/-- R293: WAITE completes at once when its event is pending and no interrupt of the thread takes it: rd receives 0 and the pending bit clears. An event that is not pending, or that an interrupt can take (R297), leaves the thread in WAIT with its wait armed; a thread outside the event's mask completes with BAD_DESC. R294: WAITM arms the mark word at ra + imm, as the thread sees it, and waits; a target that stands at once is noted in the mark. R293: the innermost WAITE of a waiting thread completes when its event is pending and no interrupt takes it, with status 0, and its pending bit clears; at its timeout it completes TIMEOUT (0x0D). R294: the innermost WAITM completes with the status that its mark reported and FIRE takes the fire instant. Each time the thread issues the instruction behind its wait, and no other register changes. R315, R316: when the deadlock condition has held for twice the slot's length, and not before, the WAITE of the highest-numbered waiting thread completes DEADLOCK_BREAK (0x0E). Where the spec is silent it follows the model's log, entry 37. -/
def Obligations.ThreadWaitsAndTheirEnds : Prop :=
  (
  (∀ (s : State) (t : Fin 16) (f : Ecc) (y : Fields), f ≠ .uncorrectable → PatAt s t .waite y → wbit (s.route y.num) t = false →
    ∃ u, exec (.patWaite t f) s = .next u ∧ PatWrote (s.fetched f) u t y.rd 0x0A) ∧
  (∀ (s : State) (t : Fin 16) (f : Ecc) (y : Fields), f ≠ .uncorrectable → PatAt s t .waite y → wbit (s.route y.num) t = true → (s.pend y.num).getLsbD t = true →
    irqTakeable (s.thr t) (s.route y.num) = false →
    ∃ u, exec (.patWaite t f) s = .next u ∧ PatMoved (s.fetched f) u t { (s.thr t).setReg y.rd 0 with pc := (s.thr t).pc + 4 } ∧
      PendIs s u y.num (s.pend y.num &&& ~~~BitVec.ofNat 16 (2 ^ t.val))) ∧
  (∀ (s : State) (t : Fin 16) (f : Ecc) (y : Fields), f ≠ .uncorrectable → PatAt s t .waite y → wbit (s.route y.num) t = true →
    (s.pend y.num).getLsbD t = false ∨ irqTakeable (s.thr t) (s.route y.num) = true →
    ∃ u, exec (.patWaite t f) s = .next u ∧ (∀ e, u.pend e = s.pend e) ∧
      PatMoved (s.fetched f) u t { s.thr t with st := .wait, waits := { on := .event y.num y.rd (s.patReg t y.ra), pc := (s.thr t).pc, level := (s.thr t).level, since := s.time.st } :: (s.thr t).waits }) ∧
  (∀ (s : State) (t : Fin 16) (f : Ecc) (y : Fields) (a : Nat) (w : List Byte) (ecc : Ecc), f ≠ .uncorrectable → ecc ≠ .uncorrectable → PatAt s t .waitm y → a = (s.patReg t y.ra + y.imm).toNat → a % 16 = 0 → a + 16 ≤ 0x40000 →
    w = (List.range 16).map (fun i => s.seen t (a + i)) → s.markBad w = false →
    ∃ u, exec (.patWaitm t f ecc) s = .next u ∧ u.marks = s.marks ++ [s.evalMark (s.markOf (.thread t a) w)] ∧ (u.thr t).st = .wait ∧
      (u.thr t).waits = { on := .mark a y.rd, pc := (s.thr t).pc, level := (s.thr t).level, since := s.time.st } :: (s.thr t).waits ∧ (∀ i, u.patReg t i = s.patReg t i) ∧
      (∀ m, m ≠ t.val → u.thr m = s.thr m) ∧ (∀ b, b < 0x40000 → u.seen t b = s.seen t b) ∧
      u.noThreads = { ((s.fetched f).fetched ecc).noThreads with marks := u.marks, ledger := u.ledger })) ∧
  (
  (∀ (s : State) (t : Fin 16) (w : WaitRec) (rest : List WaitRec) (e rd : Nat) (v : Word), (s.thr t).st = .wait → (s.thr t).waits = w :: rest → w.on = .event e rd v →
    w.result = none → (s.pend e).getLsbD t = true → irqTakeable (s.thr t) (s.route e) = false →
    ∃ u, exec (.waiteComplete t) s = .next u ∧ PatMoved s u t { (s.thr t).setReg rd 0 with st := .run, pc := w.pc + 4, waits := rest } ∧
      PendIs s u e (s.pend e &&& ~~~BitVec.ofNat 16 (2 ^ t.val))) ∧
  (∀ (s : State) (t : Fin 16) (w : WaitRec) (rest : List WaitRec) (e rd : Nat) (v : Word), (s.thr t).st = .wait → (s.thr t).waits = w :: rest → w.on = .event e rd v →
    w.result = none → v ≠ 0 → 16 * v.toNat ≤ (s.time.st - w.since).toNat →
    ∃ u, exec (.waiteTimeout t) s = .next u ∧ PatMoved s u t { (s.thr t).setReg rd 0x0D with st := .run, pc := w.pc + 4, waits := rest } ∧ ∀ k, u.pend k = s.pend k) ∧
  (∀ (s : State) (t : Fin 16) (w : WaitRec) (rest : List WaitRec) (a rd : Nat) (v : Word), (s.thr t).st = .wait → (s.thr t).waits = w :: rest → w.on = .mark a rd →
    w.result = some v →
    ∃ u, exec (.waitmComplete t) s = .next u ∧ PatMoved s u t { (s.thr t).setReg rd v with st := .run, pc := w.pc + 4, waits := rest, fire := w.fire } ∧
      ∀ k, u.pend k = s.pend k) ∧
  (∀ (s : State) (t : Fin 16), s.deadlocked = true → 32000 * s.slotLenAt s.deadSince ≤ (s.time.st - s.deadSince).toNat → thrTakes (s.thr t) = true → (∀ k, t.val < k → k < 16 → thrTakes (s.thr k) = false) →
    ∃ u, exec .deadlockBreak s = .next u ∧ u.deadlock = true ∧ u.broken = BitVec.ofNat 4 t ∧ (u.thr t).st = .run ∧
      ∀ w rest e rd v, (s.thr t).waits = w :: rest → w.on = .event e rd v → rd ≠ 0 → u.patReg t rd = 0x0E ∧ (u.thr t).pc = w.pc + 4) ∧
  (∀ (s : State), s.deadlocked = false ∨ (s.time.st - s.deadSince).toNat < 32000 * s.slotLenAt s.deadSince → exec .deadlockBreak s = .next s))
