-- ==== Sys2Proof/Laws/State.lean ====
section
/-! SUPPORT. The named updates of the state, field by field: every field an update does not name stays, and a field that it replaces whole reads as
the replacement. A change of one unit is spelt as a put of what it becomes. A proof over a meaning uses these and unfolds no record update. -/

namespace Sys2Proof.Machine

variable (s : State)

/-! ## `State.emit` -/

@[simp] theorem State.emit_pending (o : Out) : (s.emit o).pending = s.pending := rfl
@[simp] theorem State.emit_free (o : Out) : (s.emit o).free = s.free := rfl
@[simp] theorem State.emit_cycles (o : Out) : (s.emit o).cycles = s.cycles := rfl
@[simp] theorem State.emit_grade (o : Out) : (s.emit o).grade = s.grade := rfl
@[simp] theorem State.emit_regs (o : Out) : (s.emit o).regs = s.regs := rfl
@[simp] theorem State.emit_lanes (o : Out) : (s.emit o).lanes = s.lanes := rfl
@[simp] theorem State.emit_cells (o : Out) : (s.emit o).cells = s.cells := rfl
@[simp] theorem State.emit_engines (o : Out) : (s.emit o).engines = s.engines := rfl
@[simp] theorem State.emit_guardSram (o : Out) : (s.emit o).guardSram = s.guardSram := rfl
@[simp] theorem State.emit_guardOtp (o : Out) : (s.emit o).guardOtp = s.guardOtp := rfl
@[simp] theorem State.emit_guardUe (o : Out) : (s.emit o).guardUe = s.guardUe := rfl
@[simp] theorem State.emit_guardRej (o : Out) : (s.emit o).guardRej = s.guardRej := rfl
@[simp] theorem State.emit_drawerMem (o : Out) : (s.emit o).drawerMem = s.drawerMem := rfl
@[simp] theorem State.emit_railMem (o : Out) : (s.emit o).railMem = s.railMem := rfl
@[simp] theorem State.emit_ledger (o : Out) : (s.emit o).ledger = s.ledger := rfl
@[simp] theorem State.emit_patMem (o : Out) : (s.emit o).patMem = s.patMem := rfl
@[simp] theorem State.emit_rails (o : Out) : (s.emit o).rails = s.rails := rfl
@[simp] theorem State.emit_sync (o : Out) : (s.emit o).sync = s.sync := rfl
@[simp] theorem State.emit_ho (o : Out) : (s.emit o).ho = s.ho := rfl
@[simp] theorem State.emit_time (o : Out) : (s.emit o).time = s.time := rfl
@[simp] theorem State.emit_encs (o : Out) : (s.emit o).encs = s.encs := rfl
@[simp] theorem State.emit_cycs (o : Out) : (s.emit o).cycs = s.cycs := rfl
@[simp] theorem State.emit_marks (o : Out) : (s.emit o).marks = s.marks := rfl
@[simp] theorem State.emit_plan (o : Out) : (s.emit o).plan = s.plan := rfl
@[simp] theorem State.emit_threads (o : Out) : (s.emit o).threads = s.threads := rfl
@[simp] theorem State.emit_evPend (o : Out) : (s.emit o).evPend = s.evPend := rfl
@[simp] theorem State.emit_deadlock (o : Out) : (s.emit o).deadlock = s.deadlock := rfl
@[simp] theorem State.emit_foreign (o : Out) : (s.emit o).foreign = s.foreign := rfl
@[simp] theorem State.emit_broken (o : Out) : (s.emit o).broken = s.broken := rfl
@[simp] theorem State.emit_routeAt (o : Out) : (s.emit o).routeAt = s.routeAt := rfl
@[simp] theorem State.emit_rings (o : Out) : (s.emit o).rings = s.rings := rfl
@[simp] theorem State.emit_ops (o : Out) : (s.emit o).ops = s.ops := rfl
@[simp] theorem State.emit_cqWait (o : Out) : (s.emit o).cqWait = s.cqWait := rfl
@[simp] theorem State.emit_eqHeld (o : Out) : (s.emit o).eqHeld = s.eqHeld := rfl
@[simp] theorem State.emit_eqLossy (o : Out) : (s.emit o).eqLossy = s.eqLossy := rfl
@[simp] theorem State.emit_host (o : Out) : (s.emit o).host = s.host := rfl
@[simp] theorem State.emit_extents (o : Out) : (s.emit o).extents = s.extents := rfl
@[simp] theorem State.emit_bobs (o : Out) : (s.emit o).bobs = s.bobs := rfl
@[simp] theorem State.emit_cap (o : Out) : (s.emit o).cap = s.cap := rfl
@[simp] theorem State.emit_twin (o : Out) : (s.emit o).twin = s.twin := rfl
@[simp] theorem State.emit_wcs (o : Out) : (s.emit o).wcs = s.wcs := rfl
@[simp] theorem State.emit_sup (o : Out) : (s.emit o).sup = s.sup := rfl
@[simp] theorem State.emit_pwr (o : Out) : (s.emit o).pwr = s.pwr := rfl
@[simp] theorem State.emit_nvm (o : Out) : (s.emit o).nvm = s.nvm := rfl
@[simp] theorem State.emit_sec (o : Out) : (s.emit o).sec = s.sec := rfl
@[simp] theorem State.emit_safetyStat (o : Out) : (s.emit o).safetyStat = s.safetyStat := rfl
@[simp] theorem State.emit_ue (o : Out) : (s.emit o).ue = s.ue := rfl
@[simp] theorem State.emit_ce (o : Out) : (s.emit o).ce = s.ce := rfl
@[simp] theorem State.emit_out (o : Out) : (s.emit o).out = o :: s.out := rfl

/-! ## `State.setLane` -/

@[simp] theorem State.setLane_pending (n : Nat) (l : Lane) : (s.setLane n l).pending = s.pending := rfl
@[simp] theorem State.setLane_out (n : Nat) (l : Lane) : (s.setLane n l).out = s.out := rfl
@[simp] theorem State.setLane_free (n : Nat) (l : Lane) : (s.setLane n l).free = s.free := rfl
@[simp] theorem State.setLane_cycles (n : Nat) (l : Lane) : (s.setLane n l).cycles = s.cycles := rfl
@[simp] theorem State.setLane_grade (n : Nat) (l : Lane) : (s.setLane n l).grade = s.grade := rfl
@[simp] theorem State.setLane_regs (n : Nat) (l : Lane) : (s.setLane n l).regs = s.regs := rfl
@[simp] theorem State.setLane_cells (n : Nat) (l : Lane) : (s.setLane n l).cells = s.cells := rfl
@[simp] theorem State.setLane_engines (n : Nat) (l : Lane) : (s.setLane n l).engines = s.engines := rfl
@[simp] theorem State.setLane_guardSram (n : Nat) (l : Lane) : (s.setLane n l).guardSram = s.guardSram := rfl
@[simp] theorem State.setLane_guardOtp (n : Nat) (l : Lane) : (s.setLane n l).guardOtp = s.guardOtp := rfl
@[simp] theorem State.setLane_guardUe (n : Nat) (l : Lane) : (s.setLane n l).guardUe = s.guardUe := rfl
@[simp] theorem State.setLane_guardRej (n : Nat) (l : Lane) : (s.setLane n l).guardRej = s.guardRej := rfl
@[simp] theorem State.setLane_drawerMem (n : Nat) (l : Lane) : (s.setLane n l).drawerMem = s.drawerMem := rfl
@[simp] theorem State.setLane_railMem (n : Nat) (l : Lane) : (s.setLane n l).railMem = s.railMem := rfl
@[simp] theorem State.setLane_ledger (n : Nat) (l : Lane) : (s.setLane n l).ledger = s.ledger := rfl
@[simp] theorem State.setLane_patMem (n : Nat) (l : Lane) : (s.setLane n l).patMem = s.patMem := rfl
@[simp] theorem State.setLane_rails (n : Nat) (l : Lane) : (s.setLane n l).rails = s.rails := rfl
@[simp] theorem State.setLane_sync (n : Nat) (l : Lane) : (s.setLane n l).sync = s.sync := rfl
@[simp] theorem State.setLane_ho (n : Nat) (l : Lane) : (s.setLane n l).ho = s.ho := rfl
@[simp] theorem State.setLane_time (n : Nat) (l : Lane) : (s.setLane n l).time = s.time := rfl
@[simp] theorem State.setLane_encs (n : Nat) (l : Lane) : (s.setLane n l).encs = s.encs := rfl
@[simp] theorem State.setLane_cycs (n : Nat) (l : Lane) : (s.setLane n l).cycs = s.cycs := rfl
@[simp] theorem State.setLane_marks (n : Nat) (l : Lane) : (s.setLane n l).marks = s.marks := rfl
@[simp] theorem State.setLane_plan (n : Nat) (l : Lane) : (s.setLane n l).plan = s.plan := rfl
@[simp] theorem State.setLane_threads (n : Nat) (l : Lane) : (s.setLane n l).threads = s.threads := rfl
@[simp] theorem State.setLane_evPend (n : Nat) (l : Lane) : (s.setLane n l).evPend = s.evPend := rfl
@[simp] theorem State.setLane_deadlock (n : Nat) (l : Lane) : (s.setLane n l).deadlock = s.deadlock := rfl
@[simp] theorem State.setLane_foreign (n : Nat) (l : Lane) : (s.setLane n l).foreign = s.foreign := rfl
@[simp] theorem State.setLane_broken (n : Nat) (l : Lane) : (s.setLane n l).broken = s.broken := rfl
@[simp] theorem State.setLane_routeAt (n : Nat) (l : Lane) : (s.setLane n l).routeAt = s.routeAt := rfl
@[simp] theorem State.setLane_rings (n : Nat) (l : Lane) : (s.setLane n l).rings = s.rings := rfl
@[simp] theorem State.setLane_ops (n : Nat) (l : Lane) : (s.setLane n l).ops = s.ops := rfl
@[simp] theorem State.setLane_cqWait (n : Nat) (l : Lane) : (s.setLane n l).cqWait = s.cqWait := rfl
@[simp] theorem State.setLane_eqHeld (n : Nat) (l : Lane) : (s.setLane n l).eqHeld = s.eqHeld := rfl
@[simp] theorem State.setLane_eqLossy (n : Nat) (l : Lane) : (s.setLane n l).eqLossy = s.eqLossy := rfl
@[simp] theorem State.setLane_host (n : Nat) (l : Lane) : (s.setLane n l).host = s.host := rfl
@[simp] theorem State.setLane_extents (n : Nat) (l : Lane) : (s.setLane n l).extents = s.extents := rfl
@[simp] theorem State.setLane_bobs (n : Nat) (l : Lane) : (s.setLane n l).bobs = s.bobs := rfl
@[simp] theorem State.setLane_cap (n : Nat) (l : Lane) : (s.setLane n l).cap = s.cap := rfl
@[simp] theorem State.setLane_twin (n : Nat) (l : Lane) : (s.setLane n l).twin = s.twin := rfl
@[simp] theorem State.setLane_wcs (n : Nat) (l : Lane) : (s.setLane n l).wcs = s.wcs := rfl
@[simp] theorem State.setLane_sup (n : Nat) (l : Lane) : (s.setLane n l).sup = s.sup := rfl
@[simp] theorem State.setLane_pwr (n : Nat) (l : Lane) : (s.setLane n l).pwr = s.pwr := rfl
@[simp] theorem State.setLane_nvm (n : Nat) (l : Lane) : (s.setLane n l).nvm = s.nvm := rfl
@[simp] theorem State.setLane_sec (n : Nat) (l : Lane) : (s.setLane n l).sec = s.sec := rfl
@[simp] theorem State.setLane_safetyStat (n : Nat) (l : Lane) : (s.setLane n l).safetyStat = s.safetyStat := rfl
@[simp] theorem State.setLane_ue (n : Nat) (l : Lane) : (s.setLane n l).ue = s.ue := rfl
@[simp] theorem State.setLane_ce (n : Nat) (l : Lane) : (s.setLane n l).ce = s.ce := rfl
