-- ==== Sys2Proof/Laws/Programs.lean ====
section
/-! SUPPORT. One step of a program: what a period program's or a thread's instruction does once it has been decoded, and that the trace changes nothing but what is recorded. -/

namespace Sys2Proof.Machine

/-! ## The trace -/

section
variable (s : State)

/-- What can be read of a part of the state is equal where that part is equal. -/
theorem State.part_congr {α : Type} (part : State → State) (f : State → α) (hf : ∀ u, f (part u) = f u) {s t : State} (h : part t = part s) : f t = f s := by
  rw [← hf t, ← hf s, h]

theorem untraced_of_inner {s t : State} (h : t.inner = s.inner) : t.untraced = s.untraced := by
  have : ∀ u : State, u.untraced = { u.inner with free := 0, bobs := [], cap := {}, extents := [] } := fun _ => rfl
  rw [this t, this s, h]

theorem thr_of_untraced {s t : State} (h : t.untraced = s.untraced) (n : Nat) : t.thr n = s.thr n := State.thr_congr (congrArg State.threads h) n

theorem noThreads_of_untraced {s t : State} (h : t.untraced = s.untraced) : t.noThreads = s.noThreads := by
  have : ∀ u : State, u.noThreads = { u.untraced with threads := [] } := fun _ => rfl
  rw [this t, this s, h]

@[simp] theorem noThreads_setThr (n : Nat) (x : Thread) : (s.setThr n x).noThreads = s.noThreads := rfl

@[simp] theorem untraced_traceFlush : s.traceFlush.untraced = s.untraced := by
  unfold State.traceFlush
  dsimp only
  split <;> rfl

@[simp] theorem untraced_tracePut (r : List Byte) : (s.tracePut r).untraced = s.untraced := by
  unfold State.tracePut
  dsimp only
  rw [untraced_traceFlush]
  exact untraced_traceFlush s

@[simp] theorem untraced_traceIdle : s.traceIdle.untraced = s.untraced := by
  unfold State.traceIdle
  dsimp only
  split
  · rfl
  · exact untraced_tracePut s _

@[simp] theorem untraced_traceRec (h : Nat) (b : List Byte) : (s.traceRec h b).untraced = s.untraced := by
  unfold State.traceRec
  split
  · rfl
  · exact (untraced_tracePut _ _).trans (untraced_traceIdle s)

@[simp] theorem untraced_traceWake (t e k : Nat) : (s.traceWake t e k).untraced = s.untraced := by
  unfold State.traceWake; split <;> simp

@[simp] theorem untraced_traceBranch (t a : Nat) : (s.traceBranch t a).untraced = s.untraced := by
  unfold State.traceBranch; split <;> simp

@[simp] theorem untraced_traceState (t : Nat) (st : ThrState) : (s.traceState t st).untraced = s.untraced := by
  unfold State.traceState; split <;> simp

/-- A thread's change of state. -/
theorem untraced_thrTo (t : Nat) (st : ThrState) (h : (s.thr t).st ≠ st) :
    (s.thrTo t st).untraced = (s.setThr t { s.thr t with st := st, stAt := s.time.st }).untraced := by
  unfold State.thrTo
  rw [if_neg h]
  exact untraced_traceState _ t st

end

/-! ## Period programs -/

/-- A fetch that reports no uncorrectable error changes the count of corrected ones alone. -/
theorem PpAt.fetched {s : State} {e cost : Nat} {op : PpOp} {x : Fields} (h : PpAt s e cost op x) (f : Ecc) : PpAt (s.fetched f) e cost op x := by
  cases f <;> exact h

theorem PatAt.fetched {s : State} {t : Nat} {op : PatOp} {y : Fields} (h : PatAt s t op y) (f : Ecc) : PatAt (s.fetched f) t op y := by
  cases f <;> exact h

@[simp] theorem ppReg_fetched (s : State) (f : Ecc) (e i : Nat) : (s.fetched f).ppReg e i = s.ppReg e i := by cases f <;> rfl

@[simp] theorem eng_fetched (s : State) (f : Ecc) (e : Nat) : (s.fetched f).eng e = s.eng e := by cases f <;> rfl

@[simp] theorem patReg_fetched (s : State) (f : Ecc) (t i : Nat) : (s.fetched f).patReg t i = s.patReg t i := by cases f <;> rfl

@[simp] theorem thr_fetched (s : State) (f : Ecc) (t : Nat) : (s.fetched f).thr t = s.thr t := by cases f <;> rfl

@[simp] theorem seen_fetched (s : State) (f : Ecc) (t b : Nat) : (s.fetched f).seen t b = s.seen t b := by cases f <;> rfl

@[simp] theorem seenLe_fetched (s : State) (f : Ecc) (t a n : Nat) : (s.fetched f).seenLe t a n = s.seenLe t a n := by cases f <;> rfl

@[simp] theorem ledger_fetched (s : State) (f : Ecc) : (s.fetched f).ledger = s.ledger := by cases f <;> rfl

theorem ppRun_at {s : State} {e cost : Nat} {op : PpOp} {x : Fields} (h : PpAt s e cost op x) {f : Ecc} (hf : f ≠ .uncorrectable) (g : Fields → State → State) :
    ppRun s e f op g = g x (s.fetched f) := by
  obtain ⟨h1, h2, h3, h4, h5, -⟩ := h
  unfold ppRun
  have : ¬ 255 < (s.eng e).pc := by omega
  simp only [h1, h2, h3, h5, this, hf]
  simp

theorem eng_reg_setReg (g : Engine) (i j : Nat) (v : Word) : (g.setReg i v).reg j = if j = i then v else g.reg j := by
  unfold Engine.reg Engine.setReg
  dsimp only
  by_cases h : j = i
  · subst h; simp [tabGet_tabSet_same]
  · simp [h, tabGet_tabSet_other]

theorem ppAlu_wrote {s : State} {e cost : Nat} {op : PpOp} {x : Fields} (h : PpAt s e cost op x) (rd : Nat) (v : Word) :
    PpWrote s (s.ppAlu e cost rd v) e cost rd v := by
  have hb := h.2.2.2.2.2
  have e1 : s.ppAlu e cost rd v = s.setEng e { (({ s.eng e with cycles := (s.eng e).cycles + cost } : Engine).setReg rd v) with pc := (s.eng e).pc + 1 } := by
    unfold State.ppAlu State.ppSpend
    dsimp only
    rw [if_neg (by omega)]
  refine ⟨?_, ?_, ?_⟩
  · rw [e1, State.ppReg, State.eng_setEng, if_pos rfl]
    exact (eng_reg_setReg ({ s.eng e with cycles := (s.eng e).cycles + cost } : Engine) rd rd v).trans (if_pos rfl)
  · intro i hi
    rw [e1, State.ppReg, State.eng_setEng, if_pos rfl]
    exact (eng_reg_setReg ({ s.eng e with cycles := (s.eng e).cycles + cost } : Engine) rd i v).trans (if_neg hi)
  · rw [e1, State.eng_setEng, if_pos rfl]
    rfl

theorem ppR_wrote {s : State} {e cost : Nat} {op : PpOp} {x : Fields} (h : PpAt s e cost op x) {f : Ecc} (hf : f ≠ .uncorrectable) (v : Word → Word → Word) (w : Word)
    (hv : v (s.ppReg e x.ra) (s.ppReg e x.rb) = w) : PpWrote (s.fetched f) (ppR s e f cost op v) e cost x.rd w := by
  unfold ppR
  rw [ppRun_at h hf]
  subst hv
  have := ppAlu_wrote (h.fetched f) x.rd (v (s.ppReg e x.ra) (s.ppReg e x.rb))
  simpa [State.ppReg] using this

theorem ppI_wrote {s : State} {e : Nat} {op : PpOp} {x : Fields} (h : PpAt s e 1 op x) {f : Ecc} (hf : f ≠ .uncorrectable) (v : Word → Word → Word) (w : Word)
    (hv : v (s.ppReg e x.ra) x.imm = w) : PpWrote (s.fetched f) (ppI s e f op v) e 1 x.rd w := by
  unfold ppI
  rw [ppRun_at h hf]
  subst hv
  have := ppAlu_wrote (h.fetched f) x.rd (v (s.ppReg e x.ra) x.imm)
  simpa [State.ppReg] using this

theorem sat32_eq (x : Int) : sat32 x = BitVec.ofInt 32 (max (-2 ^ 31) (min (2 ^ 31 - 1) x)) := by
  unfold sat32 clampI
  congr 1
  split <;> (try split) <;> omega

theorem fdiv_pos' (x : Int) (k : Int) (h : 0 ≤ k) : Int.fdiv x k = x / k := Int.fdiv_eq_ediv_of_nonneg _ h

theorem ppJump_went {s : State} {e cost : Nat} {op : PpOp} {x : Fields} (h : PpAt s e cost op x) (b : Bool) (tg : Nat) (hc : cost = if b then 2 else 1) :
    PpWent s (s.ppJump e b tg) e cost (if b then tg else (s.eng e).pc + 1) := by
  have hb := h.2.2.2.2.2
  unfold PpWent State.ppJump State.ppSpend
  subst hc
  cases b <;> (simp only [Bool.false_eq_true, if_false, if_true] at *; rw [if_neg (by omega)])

******************************

What lines above contain "ThrState"? Copy them out.

@[simp] theorem untraced_traceState (t : Nat) (st : ThrState) : (s.traceState t st).untraced = s.untraced := by
theorem untraced_thrTo (t : Nat) (st : ThrState) (h : (s.thr t).st ≠ st) :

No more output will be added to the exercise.